Google Stitch
Google が提供する AIネイティブな UI デザインキャンバス。テキスト・音声のプロンプトだけで、無限キャンバス上に UI デザインを生成できる。ブラウザのみで動作し、Google アカウントさえあれば誰でも利用できる(インストール不要・クレジットカード登録不要)。
3つの特徴
1. AIネイティブなデザインキャンバス
テキストや音声で指示するだけで、無限キャンバス上に UI デザインが生成される。ゼロから画面を作る必要がなく、意図を言語化するだけで複数案が出る。
2. デザインエージェント
- 複数の案を並行で出す
- 既存サイト・アプリのスクリーンショットからデザインを読み取り再設計(Redesign モード)
- AIが設計作業を代行
3. DESIGN.md
デザインのルールをマークダウンファイルとして書き出す機能。Google は DESIGN.md を「agent-friendly markdown file」と定義している。他のデザインツールやコーディングエージェントにルールをそのまま渡せるため、ルールの使い回しが可能。
モデル選択
| モデル名 | 特徴 |
|---|---|
| 3 Flash | Gemini 3.0 Flash。高速。コーディングエージェントへのエクスポート向き |
| Thinking with 3.1 Pro | Gemini 3.1 Pro。速度より品質・推論を優先。初回ハンズオンに推奨 |
| Redesign | 既存アプリ・サイトのスクリーンショットから再設計する |
| Ideate | アイデア出し用 |
Vibe Design
Google が Stitch と共に提唱するデザイン哲学。最初から UI パーツを細かく指示するのではなく、「何を達成したいか」「ユーザーに何を感じてほしいか」という意図・感情から設計をスタートする。最初のプロンプトに方向性を置くことで後続の修正がぶれにくくなる。
詳細: Vibe Design
推奨ワークフロー(非デザイナー向け)
Step 1: 方針を言語化する(画面より先に)
誰に見せるか:
何を伝えたいか:
どう感じてほしいか:
避けたい印象:
Step 2: ラフ案の生成と修正
- プロンプトで初期案を出す
- 方向性の修正は1回につき1〜2点に絞る
- 色・トーン → ファーストビュー → コンポーネントの順に調整
Step 3: デザインシステムと DESIGN.md の生成
デザインシステム生成を指示すると、以下の2つが同時に作成される:
- ビジュアルボード — カラーパレット・タイポグラフィ・ボタンバリエーション・ナビゲーション・アイコンが一覧で並ぶキャンバス
- DESIGN.md — 右パネルに表示されるマークダウン形式のデザインルールファイル
ビジュアルボードを先に確認してから DESIGN.md のテキストを読む順番が推奨。
Step 4: DESIGN.md をページに適用
ラフ案ページを選択した状態でデザインシステム適用を指示する。新しくページを生成すると画像も差し替わるため、元のページにシステムを適用する方が判断しやすい。
確認観点(5点):
- 見出しの強弱が揃っているか
- 余白の使い方が一貫しているか
- ボタン・カードの見た目がばらついていないか
- 実績一覧が見やすいか
- 問い合わせ導線が浮いていないか
Step 5: プロトタイプ確認
「Play」ボタンでプレビューモードに切り替え、以下の3点を確認する:
- 最初の3秒で何をしている人か分かるか
- 実績まで迷わず届くか
- 問い合わせまで遠すぎないか
Claude Code との MCP 連携
MCP(Model Context Protocol)を使うと、Claude Code から Stitch のプロジェクトに直接アクセスできる。
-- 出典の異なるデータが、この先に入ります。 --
/-- The device of a core: package × 8 + index. -/
def State.devOf (s : State) (core : Nat) : Nat := pkgOf core * 8 + devIndex (s.pkg (pkgOf core)).mode (dieOf core)

/-- A VF's device: that of its core set. -/
def State.vfDev (s : State) (v : Nat) : Nat :=
  match (s.vf v).coreSet with
  | c :: _ => s.devOf (pkgOf v * 256 + c)
  | [] => pkgOf v * 8

/-- Devices of a package, and dies of a device (R13). -/
def Mode.devices : Mode → Nat
  | .whole => 1 | .halves => 2 | .dies => 8
def Mode.diesPerDevice : Mode → Nat
  | .whole => 8 | .halves => 4 | .dies => 1

/-- HBM bytes of a device (R4, R8, R13); none where the package does not present it. -/
def State.devBytes (s : State) (dev : Nat) : Nat :=
  let m := (s.pkg (dev / 8)).mode
  if dev < Config.devices ∧ dev % 8 < Mode.devices m then Config.hbmBytesPerDie * Mode.diesPerDevice m else 0

/-- A coordinate names a core: its quad position is 0-3 and a working physical quad stands behind it, and the core is not
lost (R5, R270). -/
def State.coreExists (s : State) (core : Nat) : Bool :=
  let p := s.pkg (pkgOf core)
  let bad := (p.badQuads.filter fun x => x.1 == dieOf core).length
  coordOf core / 4 % 8 < 4 && coordOf core / 4 % 8 + bad < 5 && !(s.coreAt core).lost

/-- The cores a VF may use now (R14, R270, R272): those of its core set on its device without the lost ones, in rising order, as
full numbers. -/
def State.coreSet (s : State) (v : Nat) : List Nat :=
  ((s.vf v).coreSet.map fun c => pkgOf v * 256 + c).filter fun c => s.coreExists c && s.devOf c == s.vfDev v

/-- The stack of its package that holds a physical address of a device: 4 KiB interleaved over the device's stacks, in ascending
number (R4, R13). -/
def stackOf (m : Mode) (dev pa : Nat) : Nat :=
  match m with
  | .whole => bitField pa 15 12
  | .halves => dev % 8 * 8 + bitField pa 14 12
  | .dies => dev % 8 * 2 + bitField pa 12 12

/-- The die that owns a stack (R4). -/
def stackDie (stack : Nat) : Nat := stack / 2

/-- Scope codes 0-4 (R92). -/
def Scope.num : Scope → Nat
  | .core => 0 | .quad => 1 | .die => 2 | .pkg => 3 | .pod => 4

/-- The widest scope at which a VF's instruction of scope `sc` acts (R14, R166). -/
def State.allowed (s : State) (v : Nat) (sc : Scope) : Scope :=
  let lim := if Scope.num (s.vf v).scopeMax < Scope.num sc then (s.vf v).scopeMax else sc
  if lim = .pkg ∧ (s.pkg (pkgOf v)).mode = .dies then .die else lim

/-- One count of SCOPEDEMOTE when an instruction of scope `sc` is demoted (R14, R166). -/
def State.demote (s : State) (v : Nat) (sc : Scope) : State :=
  if s.allowed v sc = sc then s
  else { s with vfs := tset v { s.vf v with demote := (s.vf v).demote + 1 } s.vfs }

/-- A translation: physical address of the byte, home package, publishable, permissions, page bytes (R273); or, in a copy of an image, its number, with
the byte's own address (R34). -/
structure Leaf where
  pa : Nat
  home : Nat
  pub : Bool
  x : Bool
  w : Bool
  r : Bool
  page : Nat
  copy : Option Nat := none
  deriving DecidableEq, Repr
コードのコピペや DESIGN.md の手動保存が不要になる。
設定手順
- Stitch のキャンバス右側エクスポートアイコン → Format「MCP」を選択
- 「MCP を設定」→ クライアント「Claude Code」を選択 → API キーを発行・コピー
- Claude Code 側に MCP を設定
Stitch のプロジェクト一覧を見せてくださいで接続確認
連携後の操作例
Stitch の更新日が最新のプロジェクトから[ページ名指定]のコードを取得して、
index.html と styles.css としてローカルに保存してください。
デザインシステムの情報も Stitch から取得して確認してください。
Stitch と Claude Code の役割分担
Stitch で方向を決める
↓
DESIGN.md でルール化する
↓
Claude Code で細部を揃える
| 役割 | 担当ツール |
|---|---|
| 複数案の比較・方向性の決定 | Stitch |
| デザインルールの言語化・持ち運び | DESIGN.md |
| DESIGN.md を守りながらの微修正 | Claude Code |
非デザイナーでも「Stitch(大枠) → DESIGN.md(言語化) → Claude Code(細部)」の順で進めれば、デザインが破綻しにくい。